Reproducing "the image in your head" involves planning and tool use: the ability to maintain a constant memory of the appearance of the animal, plus the ability to work to a systematic plan for some time, so that your memory is translated into a two-dimensional pattern on stone which nonetheless conveys the appearance of the animal in such a way that the subject is immediately identifiable by others- an astonishing ability!

I think we can be confident that the image would be recognisable to at least some of the artist's peers, just as it is to us today.
The picture is an external memory storage device! The artist's work shows us that he or she saw this animal.
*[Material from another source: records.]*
@[simp] theorem State.setPart_turns (s : State) (k : Nat) (x : Part) : (s.setPart k x).turns = s.turns := rfl
@[simp] theorem State.setPart_cur (s : State) (k : Nat) (x : Part) : (s.setPart k x).cur = s.cur := rfl
@[simp] theorem State.setPart_curHart (s : State) (k : Nat) (x : Part) : (s.setPart k x).curHart = s.curHart := rfl
@[simp] theorem State.setPart_free (s : State) (k : Nat) (x : Part) : (s.setPart k x).free = s.free := rfl
@[simp] theorem State.setPart_next (s : State) (k : Nat) (x : Part) : (s.setPart k x).next = s.next := rfl
@[simp] theorem State.setPart_mgmt (s : State) (k : Nat) (x : Part) : (s.setPart k x).mgmt = s.mgmt := rfl
@[simp] theorem State.setPart_funcs (s : State) (k : Nat) (x : Part) : (s.setPart k x).funcs = s.funcs := rfl
@[simp] theorem State.setPart_fabricF (s : State) (k : Nat) (x : Part) : (s.setPart k x).fabricF = s.fabricF := rfl
@[simp] theorem State.setPart_fabricP (s : State) (k : Nat) (x : Part) : (s.setPart k x).fabricP = s.fabricP := rfl
@[simp] theorem State.setPart_clocks (s : State) (k : Nat) (x : Part) : (s.setPart k x).clocks = s.clocks := rfl
@[simp] theorem State.setPart_deficits (s : State) (k : Nat) (x : Part) : (s.setPart k x).deficits = s.deficits := rfl
@[simp] theorem State.setPart_holders (s : State) (k : Nat) (x : Part) : (s.setPart k x).holders = s.holders := rfl
@[simp] theorem State.setPart_cycles (s : State) (k : Nat) (x : Part) : (s.setPart k x).cycles = s.cycles := rfl
@[simp] theorem State.setPart_gcycles (s : State) (k : Nat) (x : Part) : (s.setPart k x).gcycles = s.gcycles := rfl
@[simp] theorem State.setPart_keys (s : State) (k : Nat) (x : Part) : (s.setPart k x).keys = s.keys := rfl
@[simp] theorem State.setPart_parts (s : State) (k : Nat) (x : Part) : (s.setPart k x).parts = mset s.parts k x := rfl
@[simp] theorem State.setPart_encls (s : State) (k : Nat) (x : Part) : (s.setPart k x).encls = s.encls := rfl
@[simp] theorem State.setPart_pot (s : State) (k : Nat) (x : Part) : (s.setPart k x).pot = s.pot := rfl
@[simp] theorem State.setPart_potParts (s : State) (k : Nat) (x : Part) : (s.setPart k x).potParts = s.potParts := rfl
@[simp] theorem State.setPart_lineMask (s : State) (k : Nat) (x : Part) : (s.setPart k x).lineMask = s.lineMask := rfl
@[simp] theorem State.setPart_cleanKey (s : State) (k : Nat) (x : Part) : (s.setPart k x).cleanKey = s.cleanKey := rfl
@[simp] theorem State.setPart_hbm (s : State) (k : Nat) (x : Part) : (s.setPart k x).hbm = s.hbm := rfl
@[simp] theorem State.setPart_carve (s : State) (k : Nat) (x : Part) : (s.setPart k x).carve = s.carve := rfl
@[simp] theorem State.setPart_searches (s : State) (k : Nat) (x : Part) : (s.setPart k x).searches = s.searches := rfl
@[simp] theorem State.setPart_mem (s : State) (k : Nat) (x : Part) : (s.setPart k x).mem = s.mem := rfl
@[simp] theorem State.setPart_resv (s : State) (k : Nat) (x : Part) : (s.setPart k x).resv = s.resv := rfl
@[simp] theorem State.setPart_tlb (s : State) (k : Nat) (x : Part) : (s.setPart k x).tlb = s.tlb := rfl
@[simp] theorem State.setPart_walks (s : State) (k : Nat) (x : Part) : (s.setPart k x).walks = s.walks := rfl
@[simp] theorem State.setPart_moving (s : State) (k : Nat) (x : Part) : (s.setPart k x).moving = s.moving := rfl
@[simp] theorem State.setPart_requests (s : State) (k : Nat) (x : Part) : (s.setPart k x).requests = s.requests := rfl
@[simp] theorem State.setPart_poolWaits (s : State) (k : Nat) (x : Part) : (s.setPart k x).poolWaits = s.poolWaits := rfl
@[simp] theorem State.setPart_replays (s : State) (k : Nat) (x : Part) : (s.setPart k x).replays = s.replays := rfl
@[simp] theorem State.setPart_moves (s : State) (k : Nat) (x : Part) : (s.setPart k x).moves = s.moves := rfl
@[simp] theorem State.setPart_l2 (s : State) (k : Nat) (x : Part) : (s.setPart k x).l2 = s.l2 := rfl
@[simp] theorem State.setPart_coreLines (s : State) (k : Nat) (x : Part) : (s.setPart k x).coreLines = s.coreLines := rfl
@[simp] theorem State.setPart_pathMons (s : State) (k : Nat) (x : Part) : (s.setPart k x).pathMons = s.pathMons := rfl
@[simp] theorem State.setPart_harts (s : State) (k : Nat) (x : Part) : (s.setPart k x).harts = s.harts := rfl
@[simp] theorem State.setPart_coreErrs (s : State) (k : Nat) (x : Part) : (s.setPart k x).coreErrs = s.coreErrs := rfl
@[simp] theorem State.setPart_coreFlips (s : State) (k : Nat) (x : Part) : (s.setPart k x).coreFlips = s.coreFlips := rfl
@[simp] theorem State.setPart_launches (s : State) (k : Nat) (x : Part) : (s.setPart k x).launches = s.launches := rfl
@[simp] theorem State.setPart_teams (s : State) (k : Nat) (x : Part) : (s.setPart k x).teams = s.teams := rfl
@[simp] theorem State.setPart_groups (s : State) (k : Nat) (x : Part) : (s.setPart k x).groups = s.groups := rfl
@[simp] theorem State.setPart_tiles (s : State) (k : Nat) (x : Part) : (s.setPart k x).tiles = s.tiles := rfl
@[simp] theorem State.setPart_ops (s : State) (k : Nat) (x : Part) : (s.setPart k x).ops = s.ops := rfl
@[simp] theorem State.setPart_objs (s : State) (k : Nat) (x : Part) : (s.setPart k x).objs = s.objs := rfl
@[simp] theorem State.setPart_trans (s : State) (k : Nat) (x : Part) : (s.setPart k x).trans = s.trans := rfl
@[simp] theorem State.setPart_building (s : State) (k : Nat) (x : Part) : (s.setPart k x).building = s.building := rfl
@[simp] theorem State.setPart_streams (s : State) (k : Nat) (x : Part) : (s.setPart k x).streams = s.streams := rfl
@[simp] theorem State.setPart_ides (s : State) (k : Nat) (x : Part) : (s.setPart k x).ides = s.ides := rfl
@[simp] theorem State.setPart_far (s : State) (k : Nat) (x : Part) : (s.setPart k x).far = s.far := rfl
@[simp] theorem State.setPart_peers (s : State) (k : Nat) (x : Part) : (s.setPart k x).peers = s.peers := rfl
@[simp] theorem State.setPart_replay (s : State) (k : Nat) (x : Part) : (s.setPart k x).replay = s.replay := rfl
@[simp] theorem State.setPart_colls (s : State) (k : Nat) (x : Part) : (s.setPart k x).colls = s.colls := rfl
@[simp] theorem State.setPart_cuts (s : State) (k : Nat) (x : Part) : (s.setPart k x).cuts = s.cuts := rfl
@[simp] theorem State.setPart_rakes (s : State) (k : Nat) (x : Part) : (s.setPart k x).rakes = s.rakes := rfl
@[simp] theorem State.setPart_xctls (s : State) (k : Nat) (x : Part) : (s.setPart k x).xctls = s.xctls := rfl
@[simp] theorem State.setPart_storage (s : State) (k : Nat) (x : Part) : (s.setPart k x).storage = s.storage := rfl
@[simp] theorem State.setPart_replies (s : State) (k : Nat) (x : Part) : (s.setPart k x).replies = s.replies := rfl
We don't know the purposes of prehistoric art. Maybe to help in retelling stories, maybe to impress others with how clever you are, maybe a magic/ religious appeal for similar game in future
Lascaux is full of paintings of animals that migrated through the valley, but they were not prey
(I don't know, but I'd guess that the Lascaux people would sometimes hunt equines/ bovids if the opportunity arose),
who knows.
But the art presumably did have a purpose, and the effort put into it doesn't seem to confer any survival benefits* unless it helped reinforce or elevate the artist's status in their group- which depends on others being impressed by the artist's representation of an animal that they had seen and remembered.

*Just occurred to me, maybe people occupied with such activity were less inclined to go wandering off from the cave at inopportune times, or get involved in fights about mates etc. that might occur with everyone just sitting around eyeing each other up. Maybe pastimes originally had a survival/ social benefit after all!